Aggregate	Argument type	Result type	Nullable
`COUNT(*)`, `COUNT(expr)`	any	`BIGINT`	no
`SUM(x)`	`SMALLINT`, `INTEGER`, `BIGINT`	`BIGINT`	yes
`SUM(x)`	`FLOAT`, `DOUBLE`	`DOUBLE`	yes
`SUM(x)`	`DECIMAL(p, s)`	`DECIMAL(38, s)`	yes
`AVG(x)`	any numeric	`DOUBLE`	yes
`MIN(x)`, `MAX(x)`	any	same as `x`	yes

Notes¶

SUM(DECIMAL) widens precision to 38. Real pipelines that accumulate ~1e6 rows of DECIMAL(10, 2) overflow precision 10 quickly; smelt mirrors DuckDB's widen-to-38 to avoid silent corruption. Scale is preserved.

COUNT is non-null; everything else is nullable. Other aggregates can return NULL when the input group is empty (common with LEFT JOIN-fed GROUP BY). To substitute a default, wrap in COALESCE:

SELECT
  c.customer_id,
  COALESCE(SUM(o.amount), 0) AS lifetime_spend
FROM smelt.customers AS c
LEFT JOIN smelt.orders AS o USING (customer_id)
GROUP BY c.customer_id

Cast COUNT if a downstream column expects INTEGER. CAST(COUNT(*) AS INTEGER) is safe up to 2^31 - 1 rows; above that, leave it as BIGINT.

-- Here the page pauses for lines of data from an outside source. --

/-- A collector's edge (R439, R441, R442): a full window is written and starts again. -/
def collEdge (edge : Word) (n : Nat) : Prog :=
  .look fun s =>
    let ctrl := s.stored (Reg.qsColCtrl0 + 4 * n)
    let k := s.qs.coll[n]?.getD Coll.reset
    let set := fun c => modQs fun q => { q with coll := q.coll.set n c }
    Prog.when (bit ctrl 31)
      (if k.window + 1 < bits ctrl 15 0 then set { k with window := k.window + 1 }
       else
        let a := (s.stored (Reg.qsColAddr0 + 4 * n)).toNat
        let bs := collArray ctrl k edge
        Prog.all [
          Prog.when (s.pwr.level != .keep) (.mem a (bs.take (0x01000000 - a))),
          setFlagIf (decide (0x01000000 < a + bs.length)) .collTrunc, set Coll.reset])

/-- Between steps 1 and 2: every collector counts the edge (R439). -/
def stepCollect (edge : Word) : Prog := Prog.each (List.range 16) (collEdge edge)

/-- A set becomes live outside an edge: its emptying of the ring concerns no edge's move (R516, R517). -/
def makeLiveNow (edge : Word) : Prog := .seq (makeLive edge false) (modSm fun m => { m with emptied := false })

/-- Step 2: a set that is due becomes live, and a level change that is due takes effect (R74, R119, R247). -/
def stepCommit (edge : Word) : Prog :=
  .seq (.look fun s => Prog.when (s.stg.pend.any fun p => !p.byAt || p.tick == edge) (makeLive edge false)) dueLevel

/-- EN in TICK_CTRL. -/
def State.tickEn (s : State) : Bool := s.flag Reg.tickCtrl 0

/-- SRC in TICK_CTRL: TICK_IN. -/
def State.srcIn (s : State) : Bool := s.flag Reg.tickCtrl 2

/-- Why an edge occurs. -/
inductive EdgeKind where
  /-- From the tick source, or from a TICK set. -/
  | source
  /-- Flywheeled on the head (R84). -/
  | flywheel
  /-- A member's own edge (R87). -/
  | missed
  /-- A FREE_RUN pass end (R67). -/
  | pass
  deriving DecidableEq, Repr

/-- The schedule stops as STOP stops it (R76, R86). A START that waits for its edge while no schedule runs stays armed (R347; log
entry 26). -/
def haltSchedule : Prog :=
  modTick fun t => { t with sched := false, startAt := if t.sched then none else t.startAt, wholeTick := false }

/-- The schedule stops for good: a START that waits for its edge is dropped too (R86, R304; log entry 26). -/
def endSchedule : Prog := .seq haltSchedule (modTick fun t => { t with startAt := none })

/-- Step 3: TICK_NUM, TICK_OFFSET and the count of flywheeled edges (R69, R72, R85 to R87, R748). What step 4 makes of a cross
check belongs to the new tick (R646). Flywheeling is over when the commit of this edge has chosen another source of edges (R46). -/
def stepNumber (edge : Word) (k : EdgeKind) : Prog :=
  .look fun s =>
    let own := k == .flywheel || k == .missed
    let fly := if own then min 16 (s.tick.flyCount + 1) else 0
    let stop := own && decide (s.tick.flyCount < 16) && fly == 16
    Prog.all [
      modTick fun t => { t with
        num := edge, edgeAt := some s.now, edges := true, running := true, announced := none, flyCount := fly,
        flywheel := own && !s.freeRun && (k == .missed || s.srcIn), untrusted := false,
        ending := if t.ending == .oneMore || t.ending == .lastAndMore then .lastTick else .none },
      Prog.when (k == .missed) (.seq (setFlag .rowTickMiss) (raise 0x0104 1 (place fly 31 0))),
      Prog.when stop (Prog.all [endSchedule, modTick fun t => { t with held := true }, raise 0x0103 2 0])]

/-- A START that names this edge begins the schedule (R75). HELD ends with it: log entry 24. -/
def stepStart : Prog :=
  .look fun s => Prog.when (s.tick.startAt.any fun n => n == 0 || n == s.tick.num)
    (.seq (modTick fun t => { t with sched := true, startAt := none, held := false }) (modRes fun r => { r with since := false }))

/-- The Pruner's counts of the closing tick go to their registers (R509). -/
def closeCounts : Prog :=
  .look fun s =>
    let put := fun i n => Prog.reg (Reg.prKeptLast + 4 * i) (place (min n 0xFFFFFFFF) 31 0)
    Prog.all [
      put 0 s.qs.kept, put 1 s.qs.skipFar, put 2 s.qs.skipWeak, put 3 s.qs.restored,
      modQs fun q => { q with kept := 0, skipFar := 0, skipWeak := 0, restored := 0 }]

/-- Steps 3 and 4 of R308: at or above T_CRIT the schedule stops and the node enters KEEP (R304); the governor acts in either case
(R300). -/
def critAndGovern : Prog :=
  .seq (.look fun s => Prog.when s.critical (Prog.all [critMarks, endSchedule, enterLevel .keep])) governor

/-- Credit of the opening tick in 0.25 µJ (R280, R284). -/
def creditFor (s : State) (k : EdgeKind) (passAt : Nat) : Nat :=
  let budget := s.fld Reg.enBudget 23 0
  if k == .pass then 4 * budget * (s.now - passAt) / (s.period * 1000) else 4 * budget

/-- Step 6: R308 in its order, and the Pruner's counts. -/
def stepEnergy (metered : Bool) (k : EdgeKind) (sp : Spend) : Prog :=
  Prog.all [
    closeCounts, ageChange, closeMeters metered sp,
    if metered then .seq closeThermal critAndGovern else dropSamples,
    .look fun s => .seq (settle metered (s.pwr.level != .keep) (creditFor s k s.tick.passAt)) (Prog.when (s.pwr.level != .keep) chooseGrade)]

/-- A scene-memory move (R518). -/
def moveScene : Prog :=
  .look fun s =>
    let rows := (smShape s).1
    let slot := (s.sm.newest + 1) % max 1 (smShape s).2
    .seq (Prog.each (smRegions s) fun g => .mem (g.1 + (1 + slot) * rows * g.2) (s.rdBytes g.1 (rows * g.2)))
      (modSm fun m => { m with newest := slot, fill := min (m.fill + 1) (smShape s).2, moving := true })

/-- Scene memory at step 7 (R517 to R519). `whole`: the schedule ran through the whole closing tick. -/
def stepScene (whole : Bool) : Prog :=
  .seq (.look fun s => Prog.when s.sm.valid
      (if whole && !s.tick.incomplete && !s.sm.emptied then moveScene else setFlag .smSkip))
    (.look fun s => .seq (modSm fun m => { m with emptied := false })
      (Prog.when (s.sm.valid && s.tick.sched && s.pwr.level == .run)
        (writeShape (s.stored Reg.smShape).toNat ((1 + s.sm.fill) * (smShape s).1))))

/-- A watch frame begins (R568, R571). -/
def startFrame : Prog :=
  .seq (modWm fun w => { w with frame := true }) (.look fun s => modTick fun t => { t with entries := freshEntries s })

/-- Whether watch frames run (R568, R570, R575). -/
def State.watching (s : State) : Bool := s.pwr.level == .watch && s.wm.valid && s.wm.settings

/-- What is kept per tick or pass starts again: DESC_ID, layer states, bins, and the frame (R351, R390, R455, R481, R555). -/
def resetEngines : Prog :=
  Prog.all [modDsp fun d => { d with nextId := 0 }, modXe fun x => { x with layers := [], bins := [] }, purgePairs, newFrame]

/-- A FREE_RUN pass begins (R65, R66, R331, R351). In exact mode it runs G0, also where no edge has chosen a grade since EXACT became
live (R309). DESIGN CHOICE, log entry 113: outside exact mode a pass that START 0 opens with no edge runs the grade that CUR holds. -/
def startPass : Prog :=
  .look fun s => Prog.all [
    modTick fun t => { t with
      pass := true, passAt := s.now, entries := freshEntries s, started := 0, guard := false, wholeTick := true, incomplete := false, lost := false,
      exact := s.exactOn },
    Prog.when s.exactOn (modEn fun e => { e with cur := 0 }),
    modRes fun r => { r with done := false, states := [] }, clearFences, resetEngines, startReady]

/-- Step 7: the fence counters are 0 (R331), the engines stand at entry 0, and what is kept per tick starts again (R73, R280, R533).
At the edge of a T_CRIT stop no schedule runs, so no engine is reset to entry 0 (R304); fences, layer states and
bins are cleared at every edge. -/
def stepEngines (whole : Bool) : Prog :=
  Prog.all [
    stepScene whole, clearFences, resetEngines,
    .look fun s =>
      let runs := s.tick.sched && s.pwr.level == .run
      modTick fun t => { t with
        entries := if runs then freshEntries s else [], started := 0, guard := false, incomplete := false, lost := false,
        exact := s.exactOn, wholeTick := runs, metered := s.pwr.level != .keep, pass := false },
    modRes fun r => { r with done := false, states := [] },
    .look fun s => Prog.when (s.watching && decide (s.tick.num.toNat % max 1 (s.fld Reg.watchCtrl 7 0) = 0)) startFrame]

/-- After a pass end or an edge that opened FREE_RUN: the next pass begins at once, or the schedule and the edges stop (R67,
R747). `ran`: the schedule ran in the pass that ends. DESIGN CHOICE: an edge that makes FREE_RUN live while no schedule runs opens no
tick, and edges stop PERIOD after it (log entry 87); a pass end whose own commit makes tick mode live lets the schedule run on and
clears RUNNING (log entry 89). -/
def stepPass (k : EdgeKind) (ran : Bool) : Prog :=
  .look fun s =>
    let runs := s.freeRun && s.tick.sched && s.pwr.level == .run
    if runs && (k != .pass || !ran || s.flag Reg.tickCtrl 4) then startPass
    else if k == .pass then Prog.all [
      Prog.when s.freeRun haltSchedule, modTick fun t => { t with running := false, edges := false, metered := false }, dropOpen]
    else Prog.when s.freeRun (modTick fun t => { t with running := false })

See docs/specs/types.md §5 for the normative rules and docs/type_semantics.md for backend divergence notes.

Multi-dialect features¶

These features are parsed in smelt SQL and rewritten to target-specific syntax:

QUALIFY — window function filtering (DuckDB/Spark origin)
Lambda expressions — x -> x + 1 for array functions
PIVOT / UNPIVOT — table rotation
Array subscript — arr[1] notation
DATE literals — DATE '2024-01-01' normalization